Collected data
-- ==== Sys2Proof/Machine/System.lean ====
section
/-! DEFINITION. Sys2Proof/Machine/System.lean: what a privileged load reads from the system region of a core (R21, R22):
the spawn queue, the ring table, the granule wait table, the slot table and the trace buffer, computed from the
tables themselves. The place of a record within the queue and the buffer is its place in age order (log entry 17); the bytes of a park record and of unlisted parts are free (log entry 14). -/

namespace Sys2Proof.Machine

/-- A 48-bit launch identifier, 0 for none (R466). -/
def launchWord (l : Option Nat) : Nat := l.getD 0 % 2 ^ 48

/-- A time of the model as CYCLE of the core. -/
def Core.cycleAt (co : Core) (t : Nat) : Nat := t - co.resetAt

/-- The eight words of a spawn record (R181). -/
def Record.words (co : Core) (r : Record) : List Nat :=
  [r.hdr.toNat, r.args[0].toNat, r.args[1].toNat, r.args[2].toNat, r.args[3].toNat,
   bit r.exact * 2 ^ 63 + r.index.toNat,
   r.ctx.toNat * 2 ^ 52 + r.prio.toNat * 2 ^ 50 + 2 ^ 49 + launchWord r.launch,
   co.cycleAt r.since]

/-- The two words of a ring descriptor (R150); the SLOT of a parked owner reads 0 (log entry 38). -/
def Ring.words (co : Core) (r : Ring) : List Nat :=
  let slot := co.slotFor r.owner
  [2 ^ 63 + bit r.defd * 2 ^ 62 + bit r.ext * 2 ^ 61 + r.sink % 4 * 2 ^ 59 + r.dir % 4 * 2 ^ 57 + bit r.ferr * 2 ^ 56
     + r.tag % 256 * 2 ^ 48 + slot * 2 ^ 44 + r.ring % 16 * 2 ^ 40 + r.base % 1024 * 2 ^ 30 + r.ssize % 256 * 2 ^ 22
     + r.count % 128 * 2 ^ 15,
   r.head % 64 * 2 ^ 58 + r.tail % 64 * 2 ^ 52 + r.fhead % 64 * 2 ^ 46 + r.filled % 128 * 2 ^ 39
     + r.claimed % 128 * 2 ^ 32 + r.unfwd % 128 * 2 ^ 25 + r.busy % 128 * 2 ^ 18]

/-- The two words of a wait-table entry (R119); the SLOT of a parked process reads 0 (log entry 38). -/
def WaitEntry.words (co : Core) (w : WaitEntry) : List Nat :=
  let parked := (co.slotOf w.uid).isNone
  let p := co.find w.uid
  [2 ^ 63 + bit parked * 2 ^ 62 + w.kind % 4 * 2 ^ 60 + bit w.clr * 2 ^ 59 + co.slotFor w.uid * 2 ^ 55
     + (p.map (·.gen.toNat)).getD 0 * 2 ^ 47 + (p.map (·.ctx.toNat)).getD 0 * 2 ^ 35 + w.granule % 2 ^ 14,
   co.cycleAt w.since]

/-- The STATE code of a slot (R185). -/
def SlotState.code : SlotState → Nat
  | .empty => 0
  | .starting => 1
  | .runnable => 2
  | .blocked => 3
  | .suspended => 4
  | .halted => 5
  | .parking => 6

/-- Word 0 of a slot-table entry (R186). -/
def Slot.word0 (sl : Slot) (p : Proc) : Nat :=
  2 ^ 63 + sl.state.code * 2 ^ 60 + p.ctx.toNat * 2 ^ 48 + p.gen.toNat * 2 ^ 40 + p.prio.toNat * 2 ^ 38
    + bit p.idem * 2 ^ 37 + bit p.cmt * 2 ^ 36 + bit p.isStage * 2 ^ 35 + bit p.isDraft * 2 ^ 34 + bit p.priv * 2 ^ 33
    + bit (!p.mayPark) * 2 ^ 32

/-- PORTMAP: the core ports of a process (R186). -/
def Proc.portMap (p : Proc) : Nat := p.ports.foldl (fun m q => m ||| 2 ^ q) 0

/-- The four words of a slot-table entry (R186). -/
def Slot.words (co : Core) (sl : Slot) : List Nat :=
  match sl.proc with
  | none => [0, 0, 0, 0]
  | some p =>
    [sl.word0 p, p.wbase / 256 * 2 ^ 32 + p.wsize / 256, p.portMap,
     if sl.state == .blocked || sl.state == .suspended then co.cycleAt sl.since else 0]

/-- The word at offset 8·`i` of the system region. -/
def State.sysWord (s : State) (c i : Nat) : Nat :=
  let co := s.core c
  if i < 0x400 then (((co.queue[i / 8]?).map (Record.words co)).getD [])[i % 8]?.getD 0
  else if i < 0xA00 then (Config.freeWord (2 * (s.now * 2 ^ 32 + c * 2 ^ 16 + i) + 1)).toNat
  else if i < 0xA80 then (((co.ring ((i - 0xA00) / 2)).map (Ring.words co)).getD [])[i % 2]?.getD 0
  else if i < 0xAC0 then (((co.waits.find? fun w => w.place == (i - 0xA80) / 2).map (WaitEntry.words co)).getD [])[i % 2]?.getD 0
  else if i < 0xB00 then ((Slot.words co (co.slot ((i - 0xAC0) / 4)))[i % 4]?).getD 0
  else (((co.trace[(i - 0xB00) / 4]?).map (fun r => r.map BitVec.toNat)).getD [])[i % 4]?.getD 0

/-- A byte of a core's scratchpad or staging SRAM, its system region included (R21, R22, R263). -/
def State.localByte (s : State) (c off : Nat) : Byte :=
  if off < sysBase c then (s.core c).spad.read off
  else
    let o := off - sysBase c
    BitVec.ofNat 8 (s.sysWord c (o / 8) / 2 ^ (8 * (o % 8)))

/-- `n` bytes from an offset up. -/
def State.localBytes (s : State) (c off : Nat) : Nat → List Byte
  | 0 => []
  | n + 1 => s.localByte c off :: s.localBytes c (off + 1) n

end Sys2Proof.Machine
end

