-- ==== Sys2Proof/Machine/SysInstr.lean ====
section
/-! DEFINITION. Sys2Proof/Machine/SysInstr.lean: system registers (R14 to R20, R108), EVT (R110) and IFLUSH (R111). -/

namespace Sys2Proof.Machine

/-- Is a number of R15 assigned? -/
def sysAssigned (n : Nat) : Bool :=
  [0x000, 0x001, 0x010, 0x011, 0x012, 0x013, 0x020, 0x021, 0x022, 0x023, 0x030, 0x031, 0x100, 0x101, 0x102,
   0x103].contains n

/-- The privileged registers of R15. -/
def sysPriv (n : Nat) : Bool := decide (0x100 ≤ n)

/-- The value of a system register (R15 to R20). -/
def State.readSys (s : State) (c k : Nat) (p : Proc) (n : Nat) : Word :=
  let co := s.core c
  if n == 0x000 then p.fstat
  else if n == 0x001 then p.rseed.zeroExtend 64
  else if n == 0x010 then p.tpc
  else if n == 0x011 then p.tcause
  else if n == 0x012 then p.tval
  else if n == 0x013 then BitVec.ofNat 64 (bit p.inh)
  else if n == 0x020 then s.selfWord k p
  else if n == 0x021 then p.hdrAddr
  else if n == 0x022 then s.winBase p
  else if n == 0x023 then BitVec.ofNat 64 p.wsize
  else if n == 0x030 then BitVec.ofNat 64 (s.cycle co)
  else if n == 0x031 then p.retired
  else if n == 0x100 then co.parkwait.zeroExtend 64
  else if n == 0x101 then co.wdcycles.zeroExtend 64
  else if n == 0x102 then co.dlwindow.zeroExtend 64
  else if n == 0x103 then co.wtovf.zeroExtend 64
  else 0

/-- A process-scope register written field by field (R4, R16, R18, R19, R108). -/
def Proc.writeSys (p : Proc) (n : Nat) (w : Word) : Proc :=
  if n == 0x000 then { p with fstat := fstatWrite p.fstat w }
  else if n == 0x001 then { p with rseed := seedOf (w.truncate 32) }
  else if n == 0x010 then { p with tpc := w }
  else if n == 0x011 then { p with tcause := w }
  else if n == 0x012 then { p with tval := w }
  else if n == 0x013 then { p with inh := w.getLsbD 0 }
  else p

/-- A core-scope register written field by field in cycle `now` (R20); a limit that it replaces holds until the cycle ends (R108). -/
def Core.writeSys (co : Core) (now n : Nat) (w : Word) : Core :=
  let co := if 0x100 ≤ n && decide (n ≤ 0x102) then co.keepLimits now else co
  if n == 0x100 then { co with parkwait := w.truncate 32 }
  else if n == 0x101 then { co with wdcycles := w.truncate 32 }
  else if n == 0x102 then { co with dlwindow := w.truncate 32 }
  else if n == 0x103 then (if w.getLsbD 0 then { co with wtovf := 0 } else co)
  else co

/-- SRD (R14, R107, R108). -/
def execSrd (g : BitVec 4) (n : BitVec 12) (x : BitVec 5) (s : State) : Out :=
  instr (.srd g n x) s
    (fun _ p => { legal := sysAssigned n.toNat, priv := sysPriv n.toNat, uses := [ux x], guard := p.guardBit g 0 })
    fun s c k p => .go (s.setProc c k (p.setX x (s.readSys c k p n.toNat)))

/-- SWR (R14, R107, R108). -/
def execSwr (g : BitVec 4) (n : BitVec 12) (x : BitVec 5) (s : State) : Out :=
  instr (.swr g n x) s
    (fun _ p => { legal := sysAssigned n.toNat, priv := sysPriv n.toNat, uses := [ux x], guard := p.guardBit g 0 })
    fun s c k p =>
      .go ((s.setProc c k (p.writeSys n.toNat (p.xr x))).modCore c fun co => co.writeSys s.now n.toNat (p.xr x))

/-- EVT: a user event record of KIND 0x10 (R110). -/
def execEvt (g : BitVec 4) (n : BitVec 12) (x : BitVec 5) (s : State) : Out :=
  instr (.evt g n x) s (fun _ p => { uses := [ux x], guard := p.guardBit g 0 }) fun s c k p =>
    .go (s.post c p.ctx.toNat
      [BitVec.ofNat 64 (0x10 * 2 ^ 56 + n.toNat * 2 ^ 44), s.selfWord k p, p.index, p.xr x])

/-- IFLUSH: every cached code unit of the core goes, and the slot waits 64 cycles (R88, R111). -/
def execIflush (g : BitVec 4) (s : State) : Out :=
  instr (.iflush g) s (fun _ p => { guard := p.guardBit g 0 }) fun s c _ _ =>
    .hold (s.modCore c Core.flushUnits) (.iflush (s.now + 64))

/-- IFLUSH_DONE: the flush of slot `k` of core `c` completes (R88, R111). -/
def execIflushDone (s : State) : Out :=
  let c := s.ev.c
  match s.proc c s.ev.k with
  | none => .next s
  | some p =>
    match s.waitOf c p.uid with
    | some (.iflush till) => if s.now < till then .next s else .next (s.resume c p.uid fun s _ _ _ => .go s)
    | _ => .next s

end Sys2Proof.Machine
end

■ What to do: From the data above, output only the lines between the line containing "else if n == 0x013 then BitVec.ofNat" and the line containing "else if n == 0x102 then co.dlwindow.zeroExtend", inclusive, exactly as written.

■ Answer space:
  else if n == 0x013 then BitVec.ofNat 64 (bit p.inh)
  else if n == 0x020 then s.selfWord k p
  else if n == 0x021 then p.hdrAddr
  else if n == 0x022 then s.winBase p
  else if n == 0x023 then BitVec.ofNat 64 p.wsize
  else if n == 0x030 then BitVec.ofNat 64 (s.cycle co)
  else if n == 0x031 then p.retired
  else if n == 0x100 then co.parkwait.zeroExtend 64
  else if n == 0x101 then co.wdcycles.zeroExtend 64
  else if n == 0x102 then co.dlwindow.zeroExtend 64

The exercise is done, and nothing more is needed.